Collected data entries
====
/-- A new accepted sample of an input's signals: bit 0 A or U, bit 1 B or V, bit 2 Z or W (R91 to R96). -/
def Work.posSample (w : Work) (i : Nat) (levels : BitVec 3) (t : Nat) : Work :=
  let old := (w.pin i).levels.toNat
  let new := levels.toNat
  let mode := w.confN (Obj.piMode i)
  let w := w.updPin i (fun p => { p with levels := levels })
  let w := w.set (Obj.rawState i) new
  if mode = 1 then
    if w.confN (Obj.edgeFilter i) = 0 then w.quadSample i (old % 4) (new % 4) t else w.tzSample i 1 (old % 4) (new % 4) t
  else if mode = 2 then
    if w.confN (Obj.edgeFilter i) = 0 then w.hallSample i old new t else w.tzSample i 2 old new t
  else w

/-- POS_EDGE: a validated edge on a position input (R92, R98). -/
def posEdge (i : Fin 16) (levels : BitVec 3) (ph : Phase) (w : Work) : Work :=
  if w.mode.dictOpen then w.posSample i levels (w.now ph) else w

def execPosEdge (i : Fin 16) (levels : BitVec 3) (ph : Phase) : State → Host.Outcome State Fault Refusal :=
  onWork (posEdge i levels ph)

/-! ### Index (R94, R99 to R101) -/

/-- The A/B state Z_GATE asks for, none for any (R94). -/
def zGateState (g : Nat) : Option Nat :=
  match g with
  -- AB is written with A first: 0b01 is A low and B high
  | 1 => some 0b00 | 2 => some 0b10 | 3 => some 0b11 | 4 => some 0b01 | _ => none

/-- C − E, where E is the count nearest C with (E − INDEX_REF) a multiple of INDEX_PERIOD; from −PERIOD ÷ 2 to PERIOD ÷ 2 − 1 (R100). -/
def indexError (c ref : Int) (period : Nat) : Int :=
  (c - ref + ((period / 2 : Nat) : Int)) % (period : Int) - ((period / 2 : Nat) : Int)

/-- The check of an accepted Z at the arrival count (R100), with what INDEX_MODE makes of a slip (R101). -/
def Work.indexCheck (w : Work) (i : Nat) : Work :=
  let c := w.get (Obj.count i)
  let period := w.confN (Obj.indexPeriod i)
  if period = 0 then w
  else if w.get (Obj.indexRefValid i) = 0 then (w.set (Obj.indexRef i) c).set (Obj.indexRefValid i) 1
  else
    let e := indexError c (w.get (Obj.indexRef i)) period
    if e.natAbs ≤ w.getN (Obj.indexTol i) then w
    else
      let w := ((w.posStatus i 8).set (Obj.indexErr i) e).set (Obj.indexAt i) c
      let w := w.bump (Obj.slipCount i)
      if w.get (Obj.indexMode i) = 0 then w
      else w.updPin i (fun p => { p with corr := some e, corrFrame := w.frame })

/-- INDEX_PULSE: Z rises with the sample's levels; a counted edge of the same sample counts first (R99). Index handling is the quadrature
mode's; a Z outside its gating state sets Z_GATE_ERR under the native check; under the TZ-640 filter Z is an edge like any other. -/
def indexPulse (i : Fin 16) (levels : BitVec 3) (ph : Phase) (w : Work) : Work :=
  if !w.mode.dictOpen || w.confN (Obj.piMode i) ≠ 1 then w
  else
    let t := w.now ph
    let w := w.posSample i (levels ||| 0b100#3) t
    if w.confN (Obj.edgeFilter i) = 0 then
      match zGateState (w.confN (Obj.zGate i)) with
      | some ab => if levels.toNat % 4 = ab then (w.raise (24 + i)).indexCheck i else w.posFault i 2
      | none => (w.raise (24 + i)).indexCheck i
    else if w.tooClose i t then w.posFault i 5
    else ((w.updPin i (fun p => { p with lastEdge := some t })).raise (24 + i)).indexCheck i

def execIndexPulse (i : Fin 16) (levels : BitVec 3) (ph : Phase) : State → Host.Outcome State Fault Refusal :=
  onWork (indexPulse i levels ph)

/-- INDEX_CORRECTION: a pending correction is subtracted from the count, with INDEX_MODE 1 once a later frame has begun, with 2 on the next
control clock; it saturates at the limits (R101). -/
def indexCorrection (i : Fin 16) (w : Work) : Work :=
  match (w.pin i).corr with
  | none => w
  | some e =>
    let due := w.get (Obj.indexMode i) = 2 || (w.get (Obj.indexMode i) = 1 && decide ((w.pin i).corrFrame < w.frame))
    if !due then w
    else
      let w := w.updPin i (fun p => { p with corr := none })
      let c := clampInt (w.get (Obj.limitMin i)) (w.get (Obj.limitMax i)) (w.get (Obj.count i) - e)
      let w := w.moveCount i (-e)
      (w.set (Obj.count i) c).axisMoved i w.clk.ctl

def execIndexCorrection (i : Fin 16) : State → Host.Outcome State Fault Refusal := onWork (indexCorrection i)

/-! ### SSI (R97) -/

/-- Gray code to binary, for a word of at most `n` bits. -/
def grayToBin : Nat → Nat → Nat
  | 0, g => g
  | n + 1, g => g ^^^ grayToBin n (g / 2)

/-- The step from one raw reading to the next that is smallest in magnitude, modulo 2^bits (R97). -/
def ssiStep (bits old new : Nat) : Int :=
  let m := 2 ^ bits
  let d := (new + m - old % m) % m
  if d < m / 2 then d else (d : Int) - m

/-- SSI_POLL: the bits clocked out, decoded and extended; a data line that is not high after the monoflop time sets SSI_FRAME (R97, R104). -/
def ssiPoll (i : Fin 16) (word : BitVec 48) (lineHigh : Bool) (ph : Phase) (w : Work) : Work :=
  if !w.mode.dictOpen || w.confN (Obj.piMode i) ≠ 3 then w
  else if !lineHigh then w.posFault i 9
  else
    let t := w.now ph
    let bits := w.confN (Obj.ssiBits i)
    let raw := word.toNat % 2 ^ bits
    let v := if w.confN (Obj.ssiCode i) = 1 then grayToBin bits raw else raw
    let p := w.pin i
    let step : Int := match p.ssiLast with
      | some o => ssiStep bits o v
      | none => v
    let w := w.moveCount i step
    let c := w.get (Obj.count i)
    let stamps := ((t, c) :: p.ssiStamps).take (w.getN (Obj.speedEdges i) + 1)
    let speed : Int := match stamps.getLast? with
      | some (t0, c0) => if t ≤ t0 then 0 else ((c - c0) * (65536 * ctlHz : Nat)).tdiv ((t - t0 : Nat) : Int)
      | none => 0
    let w := w.updPin i (fun p => { p with ssiLast := some v, ssiStamps := stamps, stamps := [t] })
    let w := w.set (Obj.speed i) speed
    let w := w.set (Obj.motion i) (if speed > 0 then 1 else if speed < 0 then 2 else 0)
    w.axisMoved i t

def execSsiPoll (i : Fin 16) (word : BitVec 48) (lineHigh : Bool) (ph : Phase) : State → Host.Outcome State Fault Refusal :=
  onWork (ssiPoll i word lineHigh ph)

/-! ### Standstill and COUNT -/

/-- SPEED_TIMEOUT: no edge for SPEED_TIMEOUT: speed 0, direction standstill (R104). P stays where extrapolation has brought the count's position. -/
def speedTimeout (i : Fin 16) (w : Work) : Work :=
  let t := w.clk.ctl
  let quiet := match (w.pin i).stamps with
    | t0 :: _ => decide (t0 + nsClocks (w.getN (Obj.speedTimeout i) * 1000) ≤ t)
    | [] => true
  if !quiet || w.confN (Obj.piMode i) = 3 then w
  else
    let w := w.updPin i (fun p => { p with stamps := p.stamps.take 1, dir := 0 })
    ((w.set (Obj.speed i) 0).set (Obj.motion i) 0).axisMoved i t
====
- _The problem_
Would you print, exactly as written, every line above from the one holding "match zGateState (w.confN" through the one holding "else ((w.updPin i", with both included and no other lines?

- _Exercise response_
      match zGateState (w.confN (Obj.zGate i)) with
      | some ab => if levels.toNat % 4 = ab then (w.raise (24 + i)).indexCheck i else w.posFault i 2
      | none => (w.raise (24 + i)).indexCheck i
    else if w.tooClose i t then w.posFault i 5
    else ((w.updPin i (fun p => { p with lastEdge := some t })).raise (24 + i)).indexCheck i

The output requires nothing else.